The peach tree was given the name Amygdalus persica by Carl Linnaeus in 1753 in his book Species plantarum. The accepted combination Prunus persica was published by August Batsch in 1801, though this was far from settled until the 20th century with many different placements of the peach and even divisions of nectarines and flat peaches into different species. The botanist Ulysses Prentiss Hedrick argued persuasively in 1917 that these differences are merely simple mutations and not species or even varieties beginning consensus towards the modern classification. This was supported by breeding experiments as early as 1906 showing the hairlessness of nectarines is a recessive trait, though sometimes alternative names continue to be used even in the 21st century with Amygdalus persica being used as recently as 2003 in an authoritative scientific publication. More than 200 scientific names have been published that are considered synonyms of Prunus persica by Plants of the World Online (POWO). Though the majority of sources agree on its classification as Prunus persica, there is division on the correct author citation for the name. Most sources, such as POWO, World Flora Online, and the Flora of North America give August Batsch credit. However, a few sources such as World Plants maintained by the botanist Michael Hassler instead credit Jonathan Stokes with priority dated to 1812.

Prunus persica is classified in Prunus with other stone fruits within the rose family, Rosaceae.
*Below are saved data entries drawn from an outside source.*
-- ==== Sys2Proof/Machine/Stop.lean ====
section
/-!
DEFINITION. Halts (R351), the vote of the triplicated fields (R404), the records of the calibration store (R447), and
the entry into a full reset (R461 to R463).
-/
namespace Sys2Proof.Machine

/-- The live commands in order of acceptance. -/
def State.liveInOrder (s : State) : List (BitVec 32) :=
  s.liveHandles.mergeSort fun a b => decide (s.orderOf a ≤ s.orderOf b)

/-- The cells stop at once. -/
def State.stopCells (s : State) : State := s.onStep fun g => { g with playing := false }

/-- The chip halts (R351): its cells stop, leave notices go out, every pending command completes with `INTERNAL`
unless the clocks have stopped (`records`), and `FAULT_N` falls. -/
def State.halt (cause leave : BitVec 8) (records : Bool) (s : State) : State :=
  if s.hlt.halted then s
  else
    let s := s.stopCells.sendLeave leave
    let s := if records then s.completeAll s.liveInOrder stInternal (cause.setWidth 32) else s
    let s := s.onHlt fun h => { h with halted := true, haltCause := cause }
    (s.raiseHlt 7).onPins fun p => { p with faultN := false }

/-! ### Triplicated fields (R404) -/

/-- The majority of three copies, and whether one differed; none without a majority. -/
def vote3 {α : Type} [DecidableEq α] (a b c : α) : Option (α × Bool) :=
  if a = b then some (a, decide (c ≠ a))
  else if a = c then some (a, true)
  else if b = c then some (b, true)
  else none

/-- A vote is acted on: a copy that differed is counted, and no majority halts the chip (R404). -/
def State.voted {α : Type} (r : Option (α × Bool)) (set : α → State → State) (count : State → State) (s : State) :
    State :=
  match r with
  | none => s.halt 0x03 0x04 true
  | some (v, true) => count (set v s)
  | some (_, false) => s

/-- A disagreement outside the fence map is counted in `SYS_VOTE_FIX` (R404). -/
def State.sysFixed (s : State) : State := (s.onSys fun g => { g with voteFix := satInc g.voteFix }).raiseSys 0

/-- A disagreement in the fence map is counted in `GRID_VOTE_FIX` (R404). -/
def State.gridFixed (s : State) : State := (s.onGrid fun g => { g with voteFix := satInc g.voteFix }).raiseGrid 5

/-- Every entry of the fence map is voted (R404). -/
def State.voteFence (s : State) : State :=
  (List.range 48).foldl (fun s i =>
    let m := s.grid.fence
    s.voted (vote3 (m.a.getD i 0x3F) (m.b.getD i 0x3F) (m.c.getD i 0x3F))
      (fun v => State.onGrid fun g => { g with fence := ⟨g.fence.a.set i v, g.fence.b.set i v, g.fence.c.set i v⟩ })
      State.gridFixed) s

/-- A field of three copies is voted (R404), unless the clock of its block is off (R402). -/
def State.voteField {w : Nat} (runs : Bool) (get : State → Voted w) (set : Voted w → State → State) (s : State) : State :=
  let v := get s
  if !runs then s else
  s.voted (vote3 v.a v.b v.c) (fun x => set (Voted.all x)) State.sysFixed

/-- Every triplicated field is voted (R404); those of a block without its clock are not (R402). -/
def State.voteAll (s : State) : State :=
  let s := if s.clocked 1 then s.voteFence else s
  let s := s.voteField (s.clocked 0) (fun s => s.cad.window) fun v => State.onCad fun c => { c with window := v }
  let s := s.voteField (s.clocked 0) (fun s => s.cad.period) fun v => State.onCad fun c => { c with period := v }
  let s := s.voteField (s.clocked 6) (fun s => s.fab.mask) fun v => State.onFab fun c => { c with mask := v }
  let s := s.voteField true (fun s => s.pwr.floor) fun v => State.onPwr fun c => { c with floor := v }
  let s := s.voteField true (fun s => s.pwr.ceiling) fun v => State.onPwr fun c => { c with ceiling := v }
  s.voteField true (fun s => s.sys.lock) fun v => State.onSys fun c => { c with lock := v }

/-- One copy of a field takes a value. -/
def Voted.upset {w : Nat} (v : Voted w) (copy : Fin 3) (x : Nat) : Voted w :=
  match copy with
  | 0 => { v with a := BitVec.ofNat w x }
  | 1 => { v with b := BitVec.ofNat w x }
  | 2 => { v with c := BitVec.ofNat w x }

/-- One copy of a triplicated field is found at a value (R404). -/
def State.upset (u : Upset) (s : State) : State :=
  match u.field with
  | .fence e => s.onGrid fun g =>
      let x := BitVec.ofNat 6 u.value
      { g with fence := match u.copy with
        | 0 => { g.fence with a := g.fence.a.set e.val x }
        | 1 => { g.fence with b := g.fence.b.set e.val x }
        | 2 => { g.fence with c := g.fence.c.set e.val x } }
  | .window => s.onCad fun c => { c with window := c.window.upset u.copy u.value }
  | .period => s.onCad fun c => { c with period := c.period.upset u.copy u.value }
  | .planeMask => s.onFab fun c => { c with mask := c.mask.upset u.copy u.value }
  | .opFloor => s.onPwr fun c => { c with floor := c.floor.upset u.copy u.value }
  | .opCeiling => s.onPwr fun c => { c with ceiling := c.ceiling.upset u.copy u.value }
  | .locks => s.onSys fun c => { c with lock := c.lock.upset u.copy u.value }

/-- The scan of every 1 ms: copies found upset are corrected to the majority, or the chip halts (R404). -/
def execVoteScan (upsets : List Upset) (s : State) : Out :=
  finish (upsets.foldl (fun s u => s.upset u) s).voteAll

/-! ### The entry into a full reset (R461 to R463) -/

/-- Moves that a reset interrupts are resolved (R211): a local move without a commit record leaves its source `HOME`
and frees its destination; a remote one ends as though its peer were lost. -/
def State.resolveMoves (s : State) : State :=
  let s := s.mem.moves.foldl (fun s m =>
    (s.sourceBack m.srcTier.toNat m.src m.pair).freeSlotAt m.dstTier.toNat m.dst) s
  s.mem.remotes.foldl (fun s r => s.resolveRemote r) s

/-- An entry of tier 2 whose shadow the reset took (R212). -/
def unshadowed (d : SMap DirEntry) : SMap DirEntry :=
  d.map fun x => (x.1, if x.2.state = .home then { x.2 with peer := 0 } else x.2)

/-- The entries of a tier whose contents the reset loses: every page homed there becomes `LOST`, and a shadow is freed
(R212). -/
def lostFrames (d : SMap DirEntry) : SMap DirEntry :=
  d.filterMap fun x =>
    if x.2.state = .shadow then none else some (x.1, { x.2 with state := .lost, peer := 0, peerChip := 0 })

/-- The number of pages of tiers 1 and 2 that no tier holds (R205). -/
def Memory.lostCount (m : Memory) : Nat :=
  let lost (d : SMap DirEntry) : Nat := (d.filter fun p => decide (p.2.state = .lost)).length
  lost m.dir1 + lost m.dir2

/-- The directory of tiers 1 and 2 after a reset (R212). Tier 1 is lost, and tier 2 too unless it is kept; of a loss of power
nothing remembers what they held. Each change is journaled, in a region that starts empty where tier 2 is not kept (R211). -/
def Memory.afterReset (power keep : Bool) (m : Memory) : Memory :=
  if power then { m with dir1 := [], dir2 := [], journal2 := [] }
  else (({ m with journal2 := if keep then m.journal2 else [] }).replaceDir 1 (lostFrames m.dir1)).replaceDir 2
    (if keep then unshadowed m.dir2 else lostFrames m.dir2)

/-- The contents of tier 2 can be kept through a reset that begins now (R463, R479): boot is complete, or its channels are
still in self-refresh. Whether one has left it already in the course of stage 0x06 nothing gives: a free value (DESIGN
CHOICE, assumption 185); from stage 0x07 on all have. -/
def State.tier2Whole (s : State) : Bool :=
  if s.cfg.inPulse ∨ s.cfg.stage.toNat ≤ 5 then s.cfg.reqRetention
  else if s.cfg.stage = 6 then s.cfg.reqRetention && decide ((s.free 1 : BitVec 1) = 0)
  else decide (s.cfg.stage = 8)

/-- The address of a page after a reset: that of its tier-2 home where its frame is a shadow (R212). -/
def homeGa (d1 : SMap DirEntry) (g : BitVec 64) : BitVec 64 :=
  if gaSpace g = 1 then
    let e := Sparse.get DirEntry.reset d1 (gaSlot g).2
    if e.state = .shadow then e.peer else g
  else g

/-- A model slot as the directory region of tier 2 keeps it (R212, R264). -/
def keptModel (d1 : SMap DirEntry) (m : ModelVer) : ModelVer :=
  { m with pages := Sparse.mapVals 0 (homeGa d1) m.pages, restored := Sparse.mapVals 0 (homeGa d1) m.restored }

/-- A full reset begins: the internal pulse runs, and only what R462 lists is kept. `retain` is the retention that
was requested: every DDR5 channel is then held in self-refresh, else the DIMMs are held in reset (R458, R463). The test access
port has a reset of its own, `TRST_N`, so the instruction loaded stays (R489, assumption 187). -/
def State.enterReset (cause : BitVec 4) (retain : Bool) (s : State) : State :=
  let keep := retain && s.tier2Whole
  let booting := s.cfg.inPulse || decide (s.cfg.stage.toNat ≤ 6)
  let before := s.mem
  let s := s.resolveMoves
  let z := State.reset
  let m := s.mem
  let after := m.afterReset (decide (cause = 1)) keep
  { z with
    mem := { z.mem with
      t2 := if keep then m.t2 else []
      dir1 := after.dir1, dir2 := after.dir2
      newLost := if cause = 1 then 0 else m.newLost + (after.lostCount - before.lostCount)
      journal2 := after.journal2
      t3 := m.t3, dir3 := m.dir3, journal3 := m.journal3, journalSeq := m.journalSeq, journalHead := m.journalHead
      hardRepairs := m.hardRepairs }
    wgt := { z.wgt with saved := if keep then (if booting then s.wgt.saved else s.wgt.models.map (keptModel m.dir1)) else [] }
    store := { s.store with writing := [] }
    cfg := { z.cfg with
      cause := cause, retainReq := retain, reqRetention := keep, retain := s.cfg.retain
      tripLatched := !s.pins.thermtripN, strap := s.cfg.strap, inPulse := true, inReset := true
      pwrStop := s.cfg.pwrStop && decide (2 < cause)
      channelsBefore := if booting then s.cfg.channelsBefore else m.channels }
    fab := { z.fab with sent := s.fab.sent, sentData := s.fab.sentData, wire := s.fab.wire }
    pins := { s.pins with
      faultN := false, linkUp := false, flPerstN := false, sbIn := none, sbOut := none, sbDue := none, sbAddr := none
      dimmReset := !keep
      selfRefresh := if !keep then 0 else if booting then s.pins.selfRefresh else m.channels }
    host := { s.host with answer := none, answerBytes := [], aborted := false }
    freeCount := s.freeCount + 1
    pending := s.pending }

/-- A chip that resets leaves its partition while the cadence is armed (R328, R385): its notices leave before the reset. -/
def State.leaveToReset (s : State) : State := if s.unarmed then s else (s.sendLeave 0x04).lastNotices

/-- A reset that a register or the sideband requests (R461); its notices leave first, as those of `DEVICE_RESET` do. -/
def State.requestReset (cause : BitVec 4) (retain : Bool) (s : State) : State := s.leaveToReset.enterReset cause retain

end Sys2Proof.Machine
end

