-- ==== Sys2Proof/Machine/Regs.lean ====
section
/-!
DEFINITION. The register space (R397 to R401): the value of every register, what a read clears and latches (R400), what
a write does, and when an access is a bus error (R398, R399).
-/
namespace Sys2Proof.Machine

/-! ### The block map (R401) -/

/-- The blocks of the register space. -/
inductive Block where
  | sys | cad | grid | arith | cyl | mem | wgt | srv | cmd | hlt | fab | pwr | rst | ic | dma | mgt | msix
  deriving DecidableEq, Repr

/-- Base and size of each block (R401). -/
def blockMap : List (Nat × Nat × Block) :=
  [(0x0000, 0x1000, .sys), (0x1000, 0x100, .cad), (0x1100, 0x100, .grid), (0x1200, 0x40, .arith), (0x1240, 0x40, .cyl),
   (0x1280, 0x40, .mem), (0x12C0, 0x40, .wgt), (0x1300, 0x40, .srv), (0x1340, 0x40, .cmd), (0x1380, 0x40, .hlt),
   (0x1400, 0x80, .fab), (0x2000, 0x1000, .pwr), (0x3000, 0x1000, .rst), (0x10000, 0x10000, .ic),
   (0x20000, 0x1000, .dma), (0x21000, 0x1000, .mgt), (0x3FF0000, 0x10000, .msix)]

/-- The block at an offset, and the offset within it. -/
def blockAt (off : Nat) : Option (Block × Nat) :=
  (blockMap.find? fun x => decide (x.1 ≤ off) && decide (off < x.1 + x.2.1)).map fun x => (x.2.2, off - x.1)

/-- The clock enable of a block (R401, R406); none for a block that is always on. -/
def Block.clock : Block → Option Nat
  | .cad => some 0
  | .grid => some 1
  | .arith => some 1
  | .cyl => some 2
  | .mem => some 3
  | .wgt => some 4
  | .srv => some 5
  | .fab => some 6
  | .hlt => some 7
  | .cmd => some 8
  | .dma => some 9
  | _ => none

/-- A register value made of fields: (lowest bit, width, value). -/
def fields (l : List (Nat × Nat × Nat)) : BitVec 32 := l.foldl (fun v x => v ||| put 32 x.1 x.2.1 x.2.2) 0

/-- The low and high words of a 64-bit register. -/
def lo32 (v : BitVec 64) : BitVec 32 := v.extractLsb' 0 32
/-- The high word of a 64-bit register. -/
def hi32 (v : BitVec 64) : BitVec 32 := v.extractLsb' 32 32
/-- A 64-bit register with its low word written. -/
def setLo (v : BitVec 64) (x : BitVec 32) : BitVec 64 := hi32 v ++ x
/-- A 64-bit register with its high word written. -/
def setHi (v : BitVec 64) (x : BitVec 32) : BitVec 64 := x ++ lo32 v

/-- One bit of a field list. -/
def bitOf (b : Bool) : Nat := if b then 1 else 0

/-! ### Register values -/

/-- The system control block (R405, R406). -/
def State.readSys (s : State) (o : Nat) : Option (BitVec 32) :=
  match o with
  | 0x00 => some 0x720000B0
  | 0x04 => some (s.sys.clkEn.setWidth 32)
  | 0x08 => some (s.sys.lock.value.setWidth 32)
  | 0x0C => some s.sys.voteFix
  | 0x10 => some (s.sys.errAddr.setWidth 32)
  | 0x14 => some s.sys.errInfo
  | 0x18 => some s.sys.events
  | 0x1C => some s.sys.scratch
  | _ => none

/-- Code of a cadence state (R35). -/
def CadState.code : CadState → Nat
  | .unarmed => 0
  | .acquiring => 1
  | .locked => 2
  | .slewing => 3
  | .holdover => 4
  | .leader => 5
  | .follower => 6

/-- `CAD_LEADER` (R39). -/
def State.cadLeader (s : State) : BitVec 32 :=
  match s.cad.state, s.cad.leader with
  | .leader, _ => s.fab.chip.setWidth 32 ||| bit 32 31
  | .follower, some c => c.setWidth 32 ||| bit 32 31
  | .holdover, some c => c.setWidth 32 ||| bit 32 30
  | _, _ => 0

/-- The cadence block (R39, R40); the words of latched pairs are live here. -/
def State.readCad (s : State) (o : Nat) : Option (BitVec 32) :=
  let c := s.cad
  match o with
  | 0x00 => some (lo32 c.tb)
  | 0x04 => some (hi32 c.tb)
  | 0x08 => some (lo32 c.step)
  | 0x0C => some (hi32 c.step)
  | 0x10 => some (BitVec.ofNat 32 c.next)
  | 0x14 => some (BitVec.ofNat 32 (c.next / 2 ^ 32))
  | 0x18 => some (c.period.value.setWidth 32)
  | 0x1C => some (c.window.value.setWidth 32)
  | 0x20 => some (fields [(0, 1, bitOf c.source), (1, 1, bitOf c.inputEnable), (2, 1, bitOf c.leaderEnable)])
  | 0x24 => some (fields [(0, 4, c.state.code), (8, 5, c.misses), (16, 8, c.holdSteps.toNat), (24, 3, c.returnRun)])
  | 0x28 => some c.offset
  | 0x2C => some c.rejects
  | 0x30 => some c.missCount
  | 0x34 => some c.overruns
  | 0x38 => some c.events
  | 0x3C => some s.cadLeader
  | 0x40 => some (c.pinDelay.setWidth 32)
  | 0x44 => some (lo32 c.armTick)
  | 0x48 => some (hi32 c.armTick)
  | 0x4C => some (lo32 c.tbLoad)
  | 0x50 => some (hi32 c.tbLoad)
  | _ => none

/-- Entries not 0x3F of the fence map (R75). -/
def State.fencedCount (s : State) : Nat := (s.grid.fence.value.filter fun e => decide (e ≠ 0x3F)).length

/-- Four entries of a map in one register (R75). -/
def fourRows (m : List (BitVec 6)) (i : Nat) : BitVec 32 :=
  fields ((List.range 4).map fun k => (8 * k, 6, (m.getD (4 * i + k) 0x3F).toNat))

/-- The physical cell that `GRID_CELL_SEL` selects (R75). -/
def State.selected (s : State) : Nat :=
  s.grid.selRow.toNat * 66 + (if s.grid.selDie then 33 else 0) + s.grid.selCol.toNat

/-- The logical column that a physical column of a row of a die hosts under a fence entry (R63). -/
def hostedColumn (entry : BitVec 6) (p : Nat) : Option Nat :=
  if entry.toNat < 32 then
    (if p < entry.toNat then some p else if p = entry.toNat then none else some (p - 1))
  else if p < 32 then some p else none

/-- The fence entry of the selected cell's row and die. -/
def State.selEntry (s : State) : BitVec 6 :=
  s.grid.fence.value.getD (s.grid.selRow.toNat + (if s.grid.selDie then 24 else 0)) 0x3F

/-- `CELL_STATUS` (R75). -/
def State.cellStatus (s : State) : BitVec 32 :=
  let e := s.selEntry
  let p := s.grid.selCol.toNat
  let fenced := decide (e.toNat = p)
  let host := hostedColumn e p
  let logical := match host with
    | some c => c + (if s.grid.selDie then 32 else 0)
    | none => 0xFF
  fields [(0, 1, bitOf fenced), (1, 1, bitOf (host.isNone && !fenced)), (8, 8, logical)]

/-- Number of the fence entry of a row of a die. -/
def entryOfRow (row : Nat) (die : Bool) : Nat := 24 * (if die then 1 else 0) + row

/-- Number of the fence entry of the row of a die in which a physical cell lies. -/
def entryOfPhys (k : Nat) : Nat := 24 * (k % 66 / 33) + k / 66

/-- The entry that fences a physical column (R63): 0x20 for the jack. -/
def fenceEntryOf (col : Nat) : BitVec 6 := BitVec.ofNat 6 (min col 32)

/-- The number of cells of a row of a die that fall due for an automatic fence (R67). -/
def dueIn (due : List Nat) (e : Nat) : Nat := (due.filter fun k => decide (entryOfPhys k = e)).length

/-- The physical cells charged in the step in progress that the boundary that closes it fences (R65). -/
def State.dueAhead (s : State) : List Nat :=
  s.step.charged.filter fun k => (s.phys k).lastCharge.any fun b => decide (s.step.boundaries + 1 - b < 1024)

/-- A row's entry after one fence or unfence command (R66, R67, R70): `due` automatic fences of the row exhaust it. -/
def Live.entryAfter (l : Live) (due : Nat) (v : BitVec 6) : BitVec 6 :=
  let x := fenceEntryOf (l.param 10 1)
  if l.opcode = 0xA0 then (if v = 0x3F ∧ due ≤ 1 then x else v)
  else if v = x then 0x3F else v

/-- A row's entry after the actions that the next phase 4 will carry out on it as things stand: its automatic fence, then
the commands that wait, in order of acceptance (R66). -/
def State.entryAhead (e : Nat) (s : State) : BitVec 6 :=
  let old := s.grid.fence.value.getD e 0x3F
  let due := s.dueAhead.filter fun k => decide (entryOfPhys k = e)
  let start := match due with
    | [k] => if old = 0x3F then fenceEntryOf (k % 33) else old
    | _ => old
  (s.liveHandles.filterMap s.liveOf).foldl (fun v l =>
    if l.phase = .boundary ∧ (l.opcode = 0xA0 ∨ l.opcode = 0xA1) ∧
        entryOfRow (l.param 8 1) (decide (l.param 9 1 = 1)) = e then
      l.entryAfter due.length v
    else v) start
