/-- A leader frame that names the right step acts on the cadence state (R33). -/
def State.leaderActs (sender : BitVec 12) (t : Nat) (mark : Int) (s : State) : State :=
  match s.cad.state with
  | .leader =>
    if sender < s.fab.chip then s.onCad fun c => { c with
      followTo := some (match c.followTo with
        | some x => if x < sender then x else sender
        | none => sender) }
    else s
  | .holdover =>
    if s.cad.leader = some sender then
      let taken := s.leaderTaken sender t mark
      (s.leaderMark sender t mark).onCad fun c => { c with followTo := if taken then some sender else c.followTo }
    else s
  | .follower => if s.cad.leader = some sender then s.leaderMark sender t mark else s
  | _ => s

/-- A leader frame that is captured (R30, R33, R34). -/
def State.leaderFrame (t : Nat) (mark : Int) (b : CadenceBody) (s : State) : State :=
  let s := s.passWindow mark
  if s.matchingStep mark ≠ some b.sequence then s.raiseCad 6
  else
    let s := if s.cad.state = .follower ∧ b.period ≠ BitVec.ofNat 32 s.inForce then s.raiseCad 6 else s
    s.leaderActs b.sender t mark

/-- A copy of the frame has been used: one of the same kind and sequence (R34). -/
def Cadence.copyUsed (c : Cadence) (b : CadenceBody) : Bool := decide ((b.kind.toNat, b.sequence.toNat) ∈ c.framesSeen)

/-- The frame is one that the device captures: a rack frame while rack frames are selected and the input is enabled, a
leader frame of the own partition in the states in which leader frames count (R30, R31, R34). -/
def State.captures (b : CadenceBody) (s : State) : Bool :=
  match b.kind.toNat with
  | 1 => s.cad.source && s.cad.inputEnable
  | 2 => s.clocked 0 && s.cad.state.leaderless && decide (b.partition = s.fab.partition)
  | _ => false

/-- `CADENCE_FRAME`: the marker tick is the arrival less the link delay of the port and the correction (R34). -/
def execCadenceFrame (hdr : FrameHdr) (body : CadenceBody) (s : State) : Out :=
  receiveIf (State.listens (decide (body.kind = 1)) hdr) hdr (fun s =>
    let delay := (s.fab.ports.getD hdr.inPort Port.reset).delay.toNat
    let mark : Int := (hdr.tick : Int) - delay - body.correction.toNat
    if !s.captures body || s.cad.copyUsed body then s
    else
      let s := s.onCad fun c => { c with framesSeen := (body.kind.toNat, body.sequence.toNat) :: c.framesSeen }
      if body.kind = 1 then s.selectedMarker hdr.tick mark else s.leaderFrame hdr.tick mark body) s

/-- `LEADER_FRAME_TIMEOUT`: the 16th consecutive window closes with no leader frame from the chip chosen or followed
(R33); the next boundary acts on it. -/
def execLeaderFrameTimeout (s : State) : Out :=
  let c := s.cad
  let waits := decide (c.state = .follower) || (decide (c.state = .holdover) && c.leader.isSome)
  if waits ∧ c.closable ∧ c.leaderMarker.isNone ∧ 15 ≤ c.electWindows then
    finish (s.at_ c.winEnd).closeWindow
  else .next s

/-! ### The change of state after phase 11 (R32, R33, R36) -/

/-- No leader is chosen or followed, and the counts of a holdover start again. -/
def Cadence.unled (c : Cadence) : Cadence :=
  { c with leader := none, followTo := none, holdSteps := 0, electWindows := 0 }

/-- The cadence enters `HOLDOVER` (R31 to R33). The run of accepted markers of the selected source goes on. -/
def State.enterHoldover (s : State) : State :=
  (s.onCad fun c => { c.unled with state := .holdover, forceHoldover := false }).raiseCad 1

/-- A chip is live for leadership no longer: it has been declared lost, as every peer counts once this chip has withdrawn
(R346, R347). -/
def State.deadLeader (s : State) (c : BitVec 12) : Bool :=
  decide (c ≠ s.fab.chip) && (decide (c ∈ s.hlt.lost) || (s.hlt.withdrawn && !s.hlt.withdrawNow))

/-- The lowest-numbered eligible chip of the partition (R33). -/
def State.electee (s : State) : Option (BitVec 12) :=
  let eligible (c : BitVec 12) : Bool :=
    if c = s.fab.chip then s.cad.leaderEnable
    else !s.deadLeader c && s.step.verdicts.any fun r => decide (r.chip = c) && r.body.mayLead
  ((s.fab.memberChips.filter eligible).mergeSort fun a b => decide (a ≤ b)).head?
The further classification into a subgenus or section is disputed. The work of Alfred Rehder, published in 1940, has been widely used to group the species of Prunus. Rehder based his system largely on that of Bernhard Adalbert Emil Koehne with the peach placed with the almond in subgenus Amygdalus because similarities in the rough and pitted stone. However, since 2000 studies of nuclear and chloroplast DNA have shown that the five subgenera accepted by Rehder are not more closely related to each other than to other species in Prunus. In 2013 Shuo Shi and collaborators published research where they proposed it be part of subgenus Prunus together with the plums and cherries, but in a section named Persicae, now corrected to Persica. However, these groupings are not yet widely accepted.

The greatest genetic diversity in peaches is found in China, where it is generally agreed to have been domesticated. The species is often thought to be a cultigen, a taxon that has its origins in cultivation rather than as a wild species.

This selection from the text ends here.